▸ PROBLEM DESCRIPTION
Your answer should be the lines below from the one with "R202 to R206. -/" to the one with "block) hi lo", both included, given again exactly and with nothing added.

(Stored data)
━━━

-- ==== Sys2Proof/Machine/MdEngine.lean ====
section
/-! DEFINITION. The Merkle–Damgård engine operations `Fresh`, `Absorb` and `Finish`: 41_md_sha.md rules R200,
R202 to R206. -/

namespace Sys2Proof.Machine

/-- `blockLen` (rule R200). -/
def MdAlg.blockLen : MdAlg → Nat
  | .sha1 => 64
  | .sha256 => 64
  | .sha512 => 128

/-- `lenBytes`, the width of the length field (rule R200). -/
def MdAlg.lenBytes : MdAlg → Nat
  | .sha1 => 8
  | .sha256 => 8
  | .sha512 => 16

/-- `hashLen` (rule R200). -/
def MdAlg.hashLen : MdAlg → Nat
  | .sha1 => 20
  | .sha256 => 32
  | .sha512 => 64

/-- The algorithm of an `MD` object (rule R32 `alg`). -/
def MdRegs.alg : MdRegs → MdAlg
  | .sha1 .. => .sha1
  | .sha256 .. => .sha256
  | .sha512 .. => .sha512

/-- `IV(alg)` with a zero byte count (rules R201, R202). -/
def MdRegs.initial : MdAlg → MdRegs
  | .sha1 => .sha1 ivSha1 0
  | .sha256 => .sha256 ivSha256 0
  | .sha512 => .sha512 ivSha512 0 0

/-- One compression of `H` (rules R210, R220, R230). -/
def MdRegs.compress (block : Bytes) : MdRegs → MdRegs
  | .sha1 H n => .sha1 (compressSha1 H block) n
  | .sha256 H n => .sha256 (Sha2.compress sha256Fns H block) n
  | .sha512 H hi lo => .sha512 (Sha2.compress sha512Fns H block) hi lo

/-- The byte counter plus one: one wrapping 64-bit word, or two with a carry (rule R204). -/
def MdRegs.count : MdRegs → MdRegs
  | .sha1 H n => .sha1 H (n + 1)
  | .sha256 H n => .sha256 H (n + 1)
  | .sha512 H hi lo => .sha512 H (if lo + 1 = 0 then hi + 1 else hi) (lo + 1)

/-- `byteCount` as a number (rule R204). -/
def MdRegs.byteCount : MdRegs → Nat
  | .sha1 _ n => n.toNat
  | .sha256 _ n => n.toNat
  | .sha512 _ hi lo => (hi ++ lo).toNat

/-- `Digest_alg(H)` (rule R206). -/
def MdRegs.digest : MdRegs → Bytes
  | .sha1 H _ => H.toList.flatMap fun x => beBytes 4 x.toNat
  | .sha256 H _ => H.toList.flatMap fun x => beBytes 4 x.toNat
  | .sha512 H _ _ => H.toList.flatMap fun x => beBytes 8 x.toNat

/-- The algorithm of an `MD` object. -/
def Md.alg (e : Md) : MdAlg := e.regs.alg

/-- `Fresh(alg)` (rule R202). -/
def Md.fresh (alg : MdAlg) : Md where
  regs := MdRegs.initial alg
  buf := zeros alg.blockLen
  bufOff := 0

/-- `Push(e, b)`: eager compression when the buffer becomes full (rule R203). -/
def Md.push (e : Md) (b : Byte) : Md :=
  let buf := e.buf.set e.bufOff b
  if e.bufOff + 1 = e.alg.blockLen then
    { regs := e.regs.compress buf, buf := zeros e.alg.blockLen, bufOff := 0 }
  else
    { e with buf := buf, bufOff := e.bufOff + 1 }

/-- `Absorb(e, [b])`: `Push`, then the byte count (rule R203). -/
def Md.absorbByte (e : Md) (b : Byte) : Md :=
  let e := e.push b
  { e with regs := e.regs.count }

/-- `Absorb(e, s)`, byte-serial (rule R132). -/
def Md.absorb (e : Md) (s : Bytes) : Md := s.foldl Md.absorbByte e

/-- `k`, the number of zero bytes of the padding of an `L`-byte message (rule R205). -/
def padZeros (alg : MdAlg) (L : Nat) : Nat :=
  (2 * alg.blockLen - alg.lenBytes - 1 - L % alg.blockLen) % alg.blockLen

/-- The padding of an `L`-byte message: `0x80`, zeros, and the bit length reduced to the width of its field
(rules R204, R205). -/
def mdPad (alg : MdAlg) (L : Nat) : Bytes :=
  [0x80] ++ zeros (padZeros alg L) ++ beBytes alg.lenBytes (8 * L % 2 ^ (8 * alg.lenBytes))

/-- `Finish(e)`: push the padding, uncounted; the digest and the fresh object (rule R205). -/
def Md.finish (e : Md) : Bytes × Md :=
  (((mdPad e.alg e.regs.byteCount).foldl Md.push e).regs.digest, Md.fresh e.alg)

end Sys2Proof.Machine
end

━━━

▸ PROBLEM SOLUTION
R202 to R206. -/

namespace Sys2Proof.Machine

/-- `blockLen` (rule R200). -/
def MdAlg.blockLen : MdAlg → Nat
  | .sha1 => 64
  | .sha256 => 64
  | .sha512 => 128

/-- `lenBytes`, the width of the length field (rule R200). -/
def MdAlg.lenBytes : MdAlg → Nat
  | .sha1 => 8
  | .sha256 => 8
  | .sha512 => 16

/-- `hashLen` (rule R200). -/
def MdAlg.hashLen : MdAlg → Nat
  | .sha1 => 20
  | .sha256 => 32
  | .sha512 => 64

/-- The algorithm of an `MD` object (rule R32 `alg`). -/
def MdRegs.alg : MdRegs → MdAlg
  | .sha1 .. => .sha1
  | .sha256 .. => .sha256
  | .sha512 .. => .sha512

/-- `IV(alg)` with a zero byte count (rules R201, R202). -/
def MdRegs.initial : MdAlg → MdRegs
  | .sha1 => .sha1 ivSha1 0
  | .sha256 => .sha256 ivSha256 0
  | .sha512 => .sha512 ivSha512 0 0

/-- One compression of `H` (rules R210, R220, R230). -/
def MdRegs.compress (block : Bytes) : MdRegs → MdRegs
  | .sha1 H n => .sha1 (compressSha1 H block) n
  | .sha256 H n => .sha256 (Sha2.compress sha256Fns H block) n
  | .sha512 H hi lo => .sha512 (Sha2.compress sha512Fns H block) hi lo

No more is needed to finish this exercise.